[Collected data]
/-! ### Spare lanes -/

/-- The switch stripe of a request sent now (R375), as a time: the first multiple of 256 stripes since training at least 128 after it. -/
def State.switchTime (s : State) (l : Nat) : Nat :=
  let stripe := 13 * nsU / 4
  let n := (s.now - (s.lnk l).trained) / stripe + 1
  (s.lnk l).trained + (n + 128 + 255) / 256 * 256 * stripe

/-- Ask for the swap of a lane to a standing spare (R375); a data lane that fails without one fails the link (R377). -/
def State.requestSwap (s : State) (l lane : Nat) (failed : Bool) (ref : Option CmdRef) : State :=
  let x := s.lnk l
  let free := (s.spares l).filter (fun p => !x.swaps.any (fun w => w.spare == p))
  match free with
  | [] => if failed then s.failLink l 4 else s
  | p :: _ =>
    let w : LaneSwap := { logical := s.laneRole l lane, lane := lane, spare := p, at_ := s.switchTime l, failed := failed, ref := ref }
    let s1 := s.setLnk l { x with swaps := x.swaps ++ [w], failures := if failed then x.failures ++ [lane] else x.failures }
    s1.sendMsg l 6 1 [toW w.logical, toW p]

/-- A data lane fails (R375): it is recorded by the die that detects it, the fault is spared (R399), and a swap is asked for. -/
def State.failLane (s : State) (l lane die : Nat) : State :=
  let s1 := (s.event die 0x11 die false (lane * 256 + l)).pf (Reg.AX_LANE l lane) 15 12 5
  if ((s.spares l).filter (fun p => !(s.lnk l).swaps.any (fun w => w.spare == p))) = [] then s1.failLink l die
  else (s1.requestSwap l lane true none).spared 0 l die

/-- LANE_FAILURE, R375: a data lane of an active link fails by 16 invalid sync headers, or by two missing markers. `tile`: the tile's end
detects it. -/
def execLaneFailure (l lane : Nat) (markers tile : Bool) (s : State) : Out :=
  if !(s.linkUp l && decide (lane < dataLanes l + spareLanes l ∧ s.laneRole l lane < 0xFE) && s.rf (Reg.AX_LANE l lane) 15 12 == 2) then .next s
  else
    let s1 := if markers then s.bumpBy (Cnt.axLane l lane 1) 2 else s.bumpBy (Cnt.axLane l lane 0) 16
    .next (s1.failLane l lane (if tile ∧ l < 4 then l else 4))

/-- LANE_MESSAGE, R375: the other end asks for a swap (a logical lane to a spare at the switch stripe `at_` counted since training), or
confirms the swap this end asked for. -/
def execLaneMessage (l : Nat) (confirm : Bool) (logical spare at_ : Nat) (s : State) : Out :=
  if !s.linkUp l then .next s
  else
    let s0 := s.popMsg l 6
    let x := s0.lnk l
    if confirm then .next (s0.setLnk l { x with swaps := x.swaps.map (fun w => if w.logical = logical then { w with acked := true } else w) })
    else
      match (List.range (dataLanes l + spareLanes l)).find? (fun n => s0.laneRole l n == logical) with
      | some lane =>
        if (s0.spares l).contains spare ∧ logical < 0xFE then
          let w : LaneSwap := {
            logical := logical, lane := lane, spare := spare, at_ := x.trained + at_ * (13 * nsU / 4), failed := true, acked := true }
          .next ((s0.setLnk l { x with swaps := x.swaps ++ [w] }).sendMsg l 6 2 [toW logical, toW spare])
        else .next s0
      | none => .next s0

/-- LANE_SWAP, R375, R376: the oldest swap of a link reaches its switch stripe: the spare carries the logical lane and the relieved lane is
retrained. A request that is not confirmed is repeated with a later stripe. -/
def execLaneSwap (l : Nat) (s : State) : Out :=
  let x := s.lnk l
  match x.swaps with
  | [] => .next s
  | w :: rest =>
    if !s.linkUp l then .next s
    else
      let s0 := s.advanceTo (s.tickReaching w.at_)
      if !w.acked then
        .next ((s0.setLnk l { x with swaps := rest ++ [{ w with at_ := s0.switchTime l }] }).sendMsg l 6 1 [toW w.logical, toW w.spare])
      else
        let again := decide ((x.failures.filter (· == w.lane)).length < 2)
        let due := if !w.failed then [(w.lane, w.at_ + 1000000 * nsU)] else if again then [(w.lane, w.at_ + 10000000 * nsU)] else []
        let s1 := s0.setLnk l { x with swaps := rest, retrain := x.retrain ++ due }
        let s2 := (s1.setLane l w.spare w.logical 2).setLane l w.lane 0xFF (if w.failed then 5 else 4)
        let s3 := (s2.setSpares l ((s2.spares l).filter (· ≠ w.spare))).pb (Reg.AX_STATUS l) 9 true
        let s4 := (s3.pf (Reg.AX_MAP l) 7 0 (s3.rf (Reg.AX_MAP l) 7 0 + b2n w.failed)).bump (Cnt.axLink l (if w.failed then 5 else 6))
        .next (match w.ref with
          | some r => s4.finish r stOK [s4.rd (Reg.AX_MAP l)]
          | none => s4)

/-- FOM_MEASURE, R374-R376: every 100 us of ACTIVE the figure of merit of every data and spare lane, in physical order, is taken: low
lanes are counted and rotated out, and lanes below fom_fail fail. -/
def execFomMeasure (l : Nat) (foms : List Nat) (s : State) : Out :=
  if !s.linkUp l then .next s
  else
    let x := s.lnk l
    let s0 := (s.advanceTo (x.fomTick + 160000)).setLnk l { x with fomTick := max s.tick (x.fomTick + 160000) }
    let ctrl := s0.rd (Reg.AX_CTRL l)
    .next (s0.forEach (List.range (dataLanes l + spareLanes l)) fun u n =>
      let st := u.rf (Reg.AX_LANE l n) 15 12
      if (st ≠ 2 ∧ st ≠ 3) ∨ u.linkState l ≠ 2 then u
      else
        let f := min 255 (foms.getD n 255)
        let low := decide (f < fld ctrl 15 8)
        let run := if low then Sparse.get (fun _ => 0) (u.lnk l).low n + 1 else 0
        let u1 := u.pf (Reg.AX_LANE l n) 31 24 f
        let u2 := u1.setLnk l { u1.lnk l with low := Sparse.set (fun _ => 0) (u1.lnk l).low n run }
        let u3 := u2.when low (fun v => (v.pb (Reg.AX_STATUS l) 8 true).bump (Cnt.axLane l n 2))
        let swapping := (u3.lnk l).swaps.any (fun w => w.lane == n)
        if st ≠ 2 ∨ swapping then u3
        else if f < fld ctrl 7 0 then u3.failLane l n 4
        else if 8 ≤ run ∧ bit ctrl 30 then
          (u3.setLnk l { u3.lnk l with low := Sparse.set (fun _ => 0) (u3.lnk l).low n 0 }).requestSwap l n false none
        else u3)

/-- LANE_RETRAIN, R376: the retraining of a relieved or failed lane ends with a figure of merit: a standing spare, or failed. -/
def execLaneRetrain (l lane fom : Nat) (s : State) : Out :=
  let x := s.lnk l
  match x.retrain.find? (fun (r : Nat × Nat) => r.1 == lane) with
  | none => .next s
  | some r =>
    if !s.linkUp l then .next s
    else
      let s0 := s.advanceTo (s.tickReaching r.2)
      let was := s0.rf (Reg.AX_LANE l lane) 15 12
      let s1 := s0.setLnk l { x with retrain := x.retrain.filter (fun y => y.1 ≠ lane), failures := if fom < s0.rf (Reg.AX_CTRL l) 23 16 then x.failures ++ [lane] else x.failures }
      let n := s1.rf (Reg.AX_MAP l) 7 0
      .next (if s1.rf (Reg.AX_CTRL l) 23 16 ≤ fom then
        (((s1.setLane l lane 0xFE 3).pf (Reg.AX_LANE l lane) 31 24 (min 255 fom)).setSpares l (s1.spares l ++ [lane])).pf (Reg.AX_MAP l) 7 0
          (if was = 5 then n - 1 else n)
      else (s1.setLane l lane 0xFF 5).pf (Reg.AX_MAP l) 7 0 (if was = 5 then n else n + 1))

● EXERCISE REQUIREMENTS: Work out how many lines in the data above contain the word "some" and respond with that number only.

● SOLUTION FOR THIS TASK: 3